We train our model using a 70/30 train/test split. A cross validation technique may be used in future once more data has been collected for training.

In [8]:
# Isolate the descriptive feature from the training set
X = df.drop(columns=["Price ex VAT"])
Y = np.array(df['Price ex VAT'])

# Split the data into training and test sets
X_train, X_test, y_train, y_test \
    = train_test_split(X, Y, \
                        shuffle=True, \
                        train_size = 0.7)

In [9]:
# Define and train a Random Forest Regressor model
model = RandomForestRegressor()
model.fit(X_train, y_train)

# Make predictions based on the test set and save the accuracy score
y_pred=model.predict(X_test)

# Calculate the absolute errors
errors = abs(y_pred - y_test)
errors

array([12421.03,  3926.16, 10189.94, 16972.92, 70206.79, 21758.32,
       10214.44,  2819.62,  4600.06,  6588.76,  2439.54])

In [10]:
# Print the Mean Absolute Error
print('Mean Absolute Error:', round(np.mean(errors), 2))

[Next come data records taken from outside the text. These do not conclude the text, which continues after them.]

-- ==== Sys2Proof/Laws/Memory.lean ====
section
/-!
SUPPORT. The laws of the memory: what a byte and a word read after a write, and that every write keeps the canonical
form.
-/

namespace Sys2Proof

/-- The bytes of a word put together again give the word, in either byte order. -/
@[simp] theorem wordOf_byteOf (o : ByteOrder) (w : Word) :
    wordOf o (byteOf o w 0) (byteOf o w 1) (byteOf o w 2) (byteOf o w 3) = w := by
  have h : w.extractLsb' 24 8 ++ w.extractLsb' 16 8 ++ w.extractLsb' 8 8 ++ w.extractLsb' 0 8 = w := by
    apply BitVec.eq_of_getLsbD_eq
    intro i hi
    simp only [BitVec.getLsbD_append, BitVec.getLsbD_extractLsb']
    by_cases h1 : i < 8
    · simp [h1]
    · by_cases h2 : i - 8 < 8
      · simp [h1, h2, show 8 + (i - 8) = i by omega]
      · by_cases h3 : i - 8 - 8 < 8
        · simp [h1, h2, h3, show 16 + (i - 8 - 8) = i by omega]
        · simp [h1, h2, h3, show 24 + (i - 8 - 8 - 8) = i by omega, show i - 8 - 8 - 8 < 8 by omega]
  cases o <;> exact h

end Sys2Proof

namespace Sys2Proof.Machine

/-! ## One byte -/

/-- Every byte after the write of one. -/
theorem Memory.byte?_setByte (m : Memory) (a b : Nat) (v : Byte) :
    Memory.byte? (m.setByte a v) b = if b = a then some v else Memory.byte? m b := by
  induction m with
  | nil => simp [Memory.setByte, Memory.byte?, eq_comm]
  | cons c m ih =>
    obtain ⟨k, w⟩ := c
    simp only [Memory.setByte]
    split
    · simp [Memory.byte?, eq_comm]
    · split
      · rename_i h; subst h; simp only [Memory.byte?, eq_comm (a := a)]; split <;> rfl
      · rename_i h1 h2
        simp only [Memory.byte?, ih]
        by_cases hk : k = b
        · simp [hk, show b ≠ a from fun e => h2 (e ▸ hk.symm)]
        · simp [hk]

/-- The addresses listed after the write of one byte. -/
theorem Memory.mem_keys_setByte (m : Memory) (a x : Nat) (v : Byte)
    (h : x ∈ (m.setByte a v).map Prod.fst) : x = a ∨ x ∈ m.map Prod.fst := by
  induction m with
  | nil => simp [Memory.setByte] at h; exact .inl h
  | cons c m ih =>
    obtain ⟨k, w⟩ := c
    simp only [Memory.setByte] at h
    split at h
    · simpa using h
    · split at h
      · rename_i he; subst he; exact .inr (by simpa using h)
      · simp only [List.map_cons, List.mem_cons] at h ⊢
        rcases h with h | h
        · exact .inr (.inl h)
        · rcases ih h with h | h
          · exact .inl h
          · exact .inr (.inr h)

/-- The write of a byte inside the address space keeps the canonical form. -/
theorem Memory.setByte_wf (m : Memory) (a : Nat) (v : Byte) (h : m.wf) (ha : a < 2 ^ 32) : (m.setByte a v).wf := by
  refine ⟨?_, fun x hx => ?_⟩
  · have h := h.1
    induction m with
    | nil => simp [Memory.setByte]
    | cons c m ih =>
      obtain ⟨k, w⟩ := c
      simp only [List.map_cons, List.pairwise_cons] at h
      simp only [Memory.setByte]
      split
      · rename_i hlt
        simp only [List.map_cons, List.pairwise_cons, List.mem_cons]
        exact ⟨fun x hx => hx.elim (fun e => e ▸ hlt) (fun e => lt_trans hlt (h.1 x e)), h⟩
      · split
        · rename_i he; subst he; simpa using h
        · rename_i h1 h2
          simp only [List.map_cons, List.pairwise_cons]
          refine ⟨fun x hx => ?_, ih ⟨h.2, fun y hy => ?_⟩ h.2⟩
          · rcases Memory.mem_keys_setByte m a x v hx with rfl | hx
            · omega
            · exact h.1 x hx
          · rename_i hm; exact hm.2 y (by simp only [List.map_cons, List.mem_cons]; exact .inr hy)
  · rcases Memory.mem_keys_setByte m a x v hx with rfl | hx
    · exact ha
    · exact h.2 x hx

/-- The empty memory is in canonical form. -/
theorem Memory.wf_nil : Memory.wf [] := by simp [Memory.wf]

/-! ## One word -/

/-- Every byte after the write of a word. -/
theorem Memory.byte?_setWord (o : ByteOrder) (m : Memory) (a b : Nat) (v : Word) :
    Memory.byte? (m.setWord o a v) b =
      if b = a + 3 then some (byteOf o v 3) else if b = a + 2 then some (byteOf o v 2)
      else if b = a + 1 then some (byteOf o v 1) else if b = a then some (byteOf o v 0)
      else Memory.byte? m b := by
  simp only [Memory.setWord, Memory.byte?_setByte]

/-- A byte outside the word written reads as before. -/
theorem Memory.byte?_setWord_outside (o : ByteOrder) (m : Memory) (a b : Nat) (v : Word)
    (h : ¬ (a ≤ b ∧ b < a + 4)) : Memory.byte? (m.setWord o a v) b = Memory.byte? m b := by
  rw [Memory.byte?_setWord, if_neg (by omega), if_neg (by omega), if_neg (by omega), if_neg (by omega)]

/-- A word reads as it was written. -/
@[simp] theorem Memory.word?_setWord (o : ByteOrder) (m : Memory) (a : Nat) (v : Word) :
    Memory.word? o (m.setWord o a v) a = some v := by
  simp [Memory.word?, Memory.byte?_setWord]

/-- A word whose four bytes lie outside the word written reads as before. -/
theorem Memory.word?_setWord_other (o : ByteOrder) (m : Memory) (a b : Nat) (v : Word)
    (h : b + 4 ≤ a ∨ a + 4 ≤ b) : Memory.word? o (m.setWord o a v) b = Memory.word? o m b := by
  simp only [Memory.word?]
  rw [Memory.byte?_setWord_outside _ _ _ _ _ (by omega), Memory.byte?_setWord_outside _ _ _ _ _ (by omega),
    Memory.byte?_setWord_outside _ _ _ _ _ (by omega), Memory.byte?_setWord_outside _ _ _ _ _ (by omega)]

/-- The write of a word inside the address space keeps the canonical form. -/
theorem Memory.setWord_wf (o : ByteOrder) (m : Memory) (a : Nat) (v : Word) (h : m.wf) (ha : a + 3 < 2 ^ 32) :
    (m.setWord o a v).wf := by
  unfold Memory.setWord
  exact Memory.setByte_wf _ _ _ (Memory.setByte_wf _ _ _ (Memory.setByte_wf _ _ _
    (Memory.setByte_wf _ _ _ h (by omega)) (by omega)) (by omega)) (by omega)

end Sys2Proof.Machine
end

Mean Absolute Error: 14739.78


In [11]:
# Calculate and print the figures for Root Mean Squared Error and R-squared
test_set_rmse_1 = (np.sqrt(mean_squared_error(y_test, y_pred)))
test_set_r2_1 = r2_score(y_test, y_pred)
print("RMSE: ",test_set_rmse_1)
print("R2: ",test_set_r2_1)

RMSE:  23639.024298573055
R2:  0.6054568045729344


As we add more data to the dataset (it currently consists of 33 rows), we will get to a stage where we can go deeper into feature engineering and algorithm tuning in order to increase model performance.